Among the entries below, one stretch runs from the line that contains "if !(ds.all (updOk" through the line that contains "let here := items.filter". Repeat that stretch exactly, ends included, and only that.

Stored data entries
________________
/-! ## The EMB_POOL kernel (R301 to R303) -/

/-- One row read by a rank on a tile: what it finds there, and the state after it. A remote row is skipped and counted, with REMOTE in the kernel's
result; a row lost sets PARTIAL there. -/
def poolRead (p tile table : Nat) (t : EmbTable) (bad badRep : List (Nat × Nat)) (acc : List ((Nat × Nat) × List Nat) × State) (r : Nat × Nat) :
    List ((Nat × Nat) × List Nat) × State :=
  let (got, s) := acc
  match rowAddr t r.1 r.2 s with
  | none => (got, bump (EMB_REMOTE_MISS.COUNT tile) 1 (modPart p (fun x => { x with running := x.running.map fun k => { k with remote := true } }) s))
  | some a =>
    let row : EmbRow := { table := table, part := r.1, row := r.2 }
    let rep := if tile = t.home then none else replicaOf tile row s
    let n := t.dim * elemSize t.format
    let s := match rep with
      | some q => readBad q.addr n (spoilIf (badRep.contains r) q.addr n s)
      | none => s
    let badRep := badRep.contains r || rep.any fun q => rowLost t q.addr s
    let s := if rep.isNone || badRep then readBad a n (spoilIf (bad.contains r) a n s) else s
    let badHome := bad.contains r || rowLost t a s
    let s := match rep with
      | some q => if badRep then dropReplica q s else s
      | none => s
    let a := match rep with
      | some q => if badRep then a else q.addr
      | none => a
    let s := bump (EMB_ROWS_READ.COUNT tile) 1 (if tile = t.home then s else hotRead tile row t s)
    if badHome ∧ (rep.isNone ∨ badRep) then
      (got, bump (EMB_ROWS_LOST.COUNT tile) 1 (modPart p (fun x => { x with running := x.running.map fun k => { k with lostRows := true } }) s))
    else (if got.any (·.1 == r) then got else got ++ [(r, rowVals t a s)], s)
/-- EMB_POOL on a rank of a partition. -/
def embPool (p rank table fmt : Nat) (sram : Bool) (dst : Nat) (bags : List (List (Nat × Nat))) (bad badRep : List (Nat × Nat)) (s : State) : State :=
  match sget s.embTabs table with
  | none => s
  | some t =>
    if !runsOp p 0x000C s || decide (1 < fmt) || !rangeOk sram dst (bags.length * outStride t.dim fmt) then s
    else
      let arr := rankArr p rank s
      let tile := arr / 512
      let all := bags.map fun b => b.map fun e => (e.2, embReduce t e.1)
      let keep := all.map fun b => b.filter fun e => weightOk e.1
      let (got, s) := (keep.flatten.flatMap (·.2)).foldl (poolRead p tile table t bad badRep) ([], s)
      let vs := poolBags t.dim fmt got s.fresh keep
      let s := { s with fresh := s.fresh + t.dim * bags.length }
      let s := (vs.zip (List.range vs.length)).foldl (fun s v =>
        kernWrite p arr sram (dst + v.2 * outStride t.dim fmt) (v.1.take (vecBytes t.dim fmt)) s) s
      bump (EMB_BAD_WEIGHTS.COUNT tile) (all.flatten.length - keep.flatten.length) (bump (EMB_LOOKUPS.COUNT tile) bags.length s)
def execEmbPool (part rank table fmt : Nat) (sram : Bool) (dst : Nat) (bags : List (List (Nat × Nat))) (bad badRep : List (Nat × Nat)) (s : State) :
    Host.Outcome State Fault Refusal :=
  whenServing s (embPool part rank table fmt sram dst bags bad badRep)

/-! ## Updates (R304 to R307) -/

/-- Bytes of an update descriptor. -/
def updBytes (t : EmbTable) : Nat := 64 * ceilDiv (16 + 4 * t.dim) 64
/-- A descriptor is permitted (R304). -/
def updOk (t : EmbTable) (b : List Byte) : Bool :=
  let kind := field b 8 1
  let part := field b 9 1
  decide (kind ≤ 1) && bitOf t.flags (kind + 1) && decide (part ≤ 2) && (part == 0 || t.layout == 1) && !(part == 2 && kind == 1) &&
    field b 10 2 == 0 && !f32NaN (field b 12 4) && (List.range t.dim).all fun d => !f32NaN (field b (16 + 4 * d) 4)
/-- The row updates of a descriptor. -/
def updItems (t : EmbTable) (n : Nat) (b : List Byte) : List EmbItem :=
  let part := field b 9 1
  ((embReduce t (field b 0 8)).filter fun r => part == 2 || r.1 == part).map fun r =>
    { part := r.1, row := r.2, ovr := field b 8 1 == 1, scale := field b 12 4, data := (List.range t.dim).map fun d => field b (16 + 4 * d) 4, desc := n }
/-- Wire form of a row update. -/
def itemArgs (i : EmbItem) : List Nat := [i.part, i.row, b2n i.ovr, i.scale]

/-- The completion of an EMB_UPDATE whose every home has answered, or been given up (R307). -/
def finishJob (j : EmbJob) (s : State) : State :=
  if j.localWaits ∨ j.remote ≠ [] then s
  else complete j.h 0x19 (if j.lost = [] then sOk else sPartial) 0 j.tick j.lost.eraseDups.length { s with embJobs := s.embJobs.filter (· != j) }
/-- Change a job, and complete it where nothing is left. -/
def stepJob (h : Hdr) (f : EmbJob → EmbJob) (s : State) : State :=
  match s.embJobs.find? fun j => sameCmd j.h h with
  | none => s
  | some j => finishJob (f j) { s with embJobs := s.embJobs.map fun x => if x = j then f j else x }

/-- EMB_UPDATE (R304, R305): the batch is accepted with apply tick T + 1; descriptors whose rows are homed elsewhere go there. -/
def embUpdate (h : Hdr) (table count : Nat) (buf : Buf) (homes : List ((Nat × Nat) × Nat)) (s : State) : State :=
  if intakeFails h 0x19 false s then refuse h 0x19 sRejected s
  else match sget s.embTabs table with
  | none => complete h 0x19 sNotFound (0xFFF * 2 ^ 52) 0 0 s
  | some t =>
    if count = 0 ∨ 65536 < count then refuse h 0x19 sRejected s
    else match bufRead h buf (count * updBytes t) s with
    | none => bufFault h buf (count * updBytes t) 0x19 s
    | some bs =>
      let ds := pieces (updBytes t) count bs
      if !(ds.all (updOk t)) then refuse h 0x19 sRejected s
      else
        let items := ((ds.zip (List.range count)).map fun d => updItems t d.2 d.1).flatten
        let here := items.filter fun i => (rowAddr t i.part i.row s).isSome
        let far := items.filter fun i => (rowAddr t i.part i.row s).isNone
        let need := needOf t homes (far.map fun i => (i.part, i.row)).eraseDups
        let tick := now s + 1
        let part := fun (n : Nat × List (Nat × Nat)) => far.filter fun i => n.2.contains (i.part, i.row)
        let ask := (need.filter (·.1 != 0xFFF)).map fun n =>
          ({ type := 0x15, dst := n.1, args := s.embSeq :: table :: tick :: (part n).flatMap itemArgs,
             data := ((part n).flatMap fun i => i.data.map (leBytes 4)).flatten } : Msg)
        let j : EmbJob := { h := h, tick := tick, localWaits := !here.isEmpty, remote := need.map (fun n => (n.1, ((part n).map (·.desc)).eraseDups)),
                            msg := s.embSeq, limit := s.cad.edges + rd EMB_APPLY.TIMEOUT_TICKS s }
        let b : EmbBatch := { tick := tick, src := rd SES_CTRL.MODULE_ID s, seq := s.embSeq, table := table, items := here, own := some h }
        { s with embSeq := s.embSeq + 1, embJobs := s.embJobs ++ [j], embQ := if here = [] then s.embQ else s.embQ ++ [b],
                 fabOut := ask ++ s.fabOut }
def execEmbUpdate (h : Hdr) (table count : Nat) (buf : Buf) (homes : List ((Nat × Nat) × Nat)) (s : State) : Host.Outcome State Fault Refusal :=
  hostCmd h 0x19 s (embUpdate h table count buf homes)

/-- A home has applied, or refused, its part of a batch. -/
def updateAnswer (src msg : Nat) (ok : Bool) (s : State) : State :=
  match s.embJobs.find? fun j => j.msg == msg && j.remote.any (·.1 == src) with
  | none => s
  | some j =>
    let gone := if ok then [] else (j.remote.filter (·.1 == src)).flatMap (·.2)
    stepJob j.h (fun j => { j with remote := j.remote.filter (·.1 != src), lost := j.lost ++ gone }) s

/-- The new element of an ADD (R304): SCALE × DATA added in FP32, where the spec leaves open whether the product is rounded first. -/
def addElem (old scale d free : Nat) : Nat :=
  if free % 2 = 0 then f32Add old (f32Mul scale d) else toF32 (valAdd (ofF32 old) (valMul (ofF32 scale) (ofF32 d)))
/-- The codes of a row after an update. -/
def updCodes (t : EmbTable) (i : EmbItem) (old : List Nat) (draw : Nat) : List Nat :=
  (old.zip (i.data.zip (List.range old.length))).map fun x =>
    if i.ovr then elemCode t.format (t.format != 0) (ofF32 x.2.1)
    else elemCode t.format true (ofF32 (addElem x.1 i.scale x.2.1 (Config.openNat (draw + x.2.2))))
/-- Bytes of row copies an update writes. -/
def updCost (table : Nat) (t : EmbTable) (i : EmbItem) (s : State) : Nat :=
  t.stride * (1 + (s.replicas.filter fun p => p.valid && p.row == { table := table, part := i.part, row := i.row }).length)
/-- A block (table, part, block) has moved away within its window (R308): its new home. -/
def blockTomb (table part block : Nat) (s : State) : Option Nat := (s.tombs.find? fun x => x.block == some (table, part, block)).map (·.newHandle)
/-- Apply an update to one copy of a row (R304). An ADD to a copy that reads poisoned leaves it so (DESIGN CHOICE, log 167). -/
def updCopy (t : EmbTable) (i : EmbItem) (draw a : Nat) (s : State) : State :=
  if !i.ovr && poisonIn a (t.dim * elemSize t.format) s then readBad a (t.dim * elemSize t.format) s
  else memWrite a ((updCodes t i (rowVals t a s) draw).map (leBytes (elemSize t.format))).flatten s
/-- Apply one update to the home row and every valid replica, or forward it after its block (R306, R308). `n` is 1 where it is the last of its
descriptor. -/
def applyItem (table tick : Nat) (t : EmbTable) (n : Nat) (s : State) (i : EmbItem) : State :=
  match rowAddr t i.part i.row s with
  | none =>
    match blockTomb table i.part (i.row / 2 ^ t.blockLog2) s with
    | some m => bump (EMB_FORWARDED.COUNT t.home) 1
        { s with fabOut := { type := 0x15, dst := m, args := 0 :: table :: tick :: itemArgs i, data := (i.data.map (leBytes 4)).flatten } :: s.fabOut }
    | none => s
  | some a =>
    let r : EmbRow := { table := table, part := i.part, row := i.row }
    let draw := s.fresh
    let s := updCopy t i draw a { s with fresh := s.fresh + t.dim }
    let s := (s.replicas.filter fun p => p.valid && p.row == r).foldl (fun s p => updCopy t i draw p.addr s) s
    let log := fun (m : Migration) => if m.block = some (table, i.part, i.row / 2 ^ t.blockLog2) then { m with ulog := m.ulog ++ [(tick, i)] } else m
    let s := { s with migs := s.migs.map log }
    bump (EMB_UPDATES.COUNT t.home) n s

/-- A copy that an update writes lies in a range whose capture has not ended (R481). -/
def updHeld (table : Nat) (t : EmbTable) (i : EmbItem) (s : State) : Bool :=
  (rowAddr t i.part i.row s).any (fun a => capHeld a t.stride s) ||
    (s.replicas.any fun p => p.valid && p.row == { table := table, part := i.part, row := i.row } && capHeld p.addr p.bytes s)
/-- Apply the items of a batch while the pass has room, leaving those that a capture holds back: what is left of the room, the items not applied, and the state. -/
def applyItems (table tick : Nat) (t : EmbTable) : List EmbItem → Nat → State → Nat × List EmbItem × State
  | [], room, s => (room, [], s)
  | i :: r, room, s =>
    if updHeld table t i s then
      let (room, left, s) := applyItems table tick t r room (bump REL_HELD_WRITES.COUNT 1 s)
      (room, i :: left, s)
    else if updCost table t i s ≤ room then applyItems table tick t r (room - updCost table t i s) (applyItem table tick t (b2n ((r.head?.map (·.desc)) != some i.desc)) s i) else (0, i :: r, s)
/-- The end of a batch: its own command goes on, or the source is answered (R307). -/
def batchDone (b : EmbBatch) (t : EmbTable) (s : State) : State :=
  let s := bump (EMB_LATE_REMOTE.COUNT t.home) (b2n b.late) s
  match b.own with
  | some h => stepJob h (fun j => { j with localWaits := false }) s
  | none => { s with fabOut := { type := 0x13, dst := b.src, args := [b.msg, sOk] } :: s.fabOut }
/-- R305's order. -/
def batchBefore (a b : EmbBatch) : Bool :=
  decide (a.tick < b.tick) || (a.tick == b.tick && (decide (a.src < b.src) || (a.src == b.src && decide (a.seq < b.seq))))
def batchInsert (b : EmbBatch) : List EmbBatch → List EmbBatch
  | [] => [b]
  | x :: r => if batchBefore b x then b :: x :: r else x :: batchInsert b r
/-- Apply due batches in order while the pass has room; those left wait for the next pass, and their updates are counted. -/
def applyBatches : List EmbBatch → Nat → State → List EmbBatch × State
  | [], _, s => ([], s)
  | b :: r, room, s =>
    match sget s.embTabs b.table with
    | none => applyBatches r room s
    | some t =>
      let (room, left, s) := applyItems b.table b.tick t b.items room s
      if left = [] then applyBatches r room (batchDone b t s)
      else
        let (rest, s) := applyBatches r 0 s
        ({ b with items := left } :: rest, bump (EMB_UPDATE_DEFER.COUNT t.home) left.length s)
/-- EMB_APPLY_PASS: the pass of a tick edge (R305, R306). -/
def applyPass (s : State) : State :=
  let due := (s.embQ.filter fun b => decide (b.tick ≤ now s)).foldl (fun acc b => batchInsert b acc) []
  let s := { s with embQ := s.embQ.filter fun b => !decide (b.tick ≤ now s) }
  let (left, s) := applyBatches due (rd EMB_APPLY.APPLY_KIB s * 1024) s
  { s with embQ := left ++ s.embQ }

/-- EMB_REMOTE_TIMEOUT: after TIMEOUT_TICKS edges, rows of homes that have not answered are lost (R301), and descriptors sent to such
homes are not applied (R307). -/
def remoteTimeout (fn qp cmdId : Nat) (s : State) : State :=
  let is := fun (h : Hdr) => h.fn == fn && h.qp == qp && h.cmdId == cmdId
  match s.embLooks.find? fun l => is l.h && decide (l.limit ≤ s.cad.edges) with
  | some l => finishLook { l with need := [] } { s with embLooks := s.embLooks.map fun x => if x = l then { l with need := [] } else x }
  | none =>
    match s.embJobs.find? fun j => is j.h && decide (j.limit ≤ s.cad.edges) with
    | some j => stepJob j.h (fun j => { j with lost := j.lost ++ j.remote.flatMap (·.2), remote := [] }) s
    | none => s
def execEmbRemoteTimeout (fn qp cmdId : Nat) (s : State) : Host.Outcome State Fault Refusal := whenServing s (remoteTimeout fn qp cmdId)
________________
• **ANSWER FOR THE TASK**:
      if !(ds.all (updOk t)) then refuse h 0x19 sRejected s
      else
        let items := ((ds.zip (List.range count)).map fun d => updItems t d.2 d.1).flatten
        let here := items.filter fun i => (rowAddr t i.part i.row s).isSome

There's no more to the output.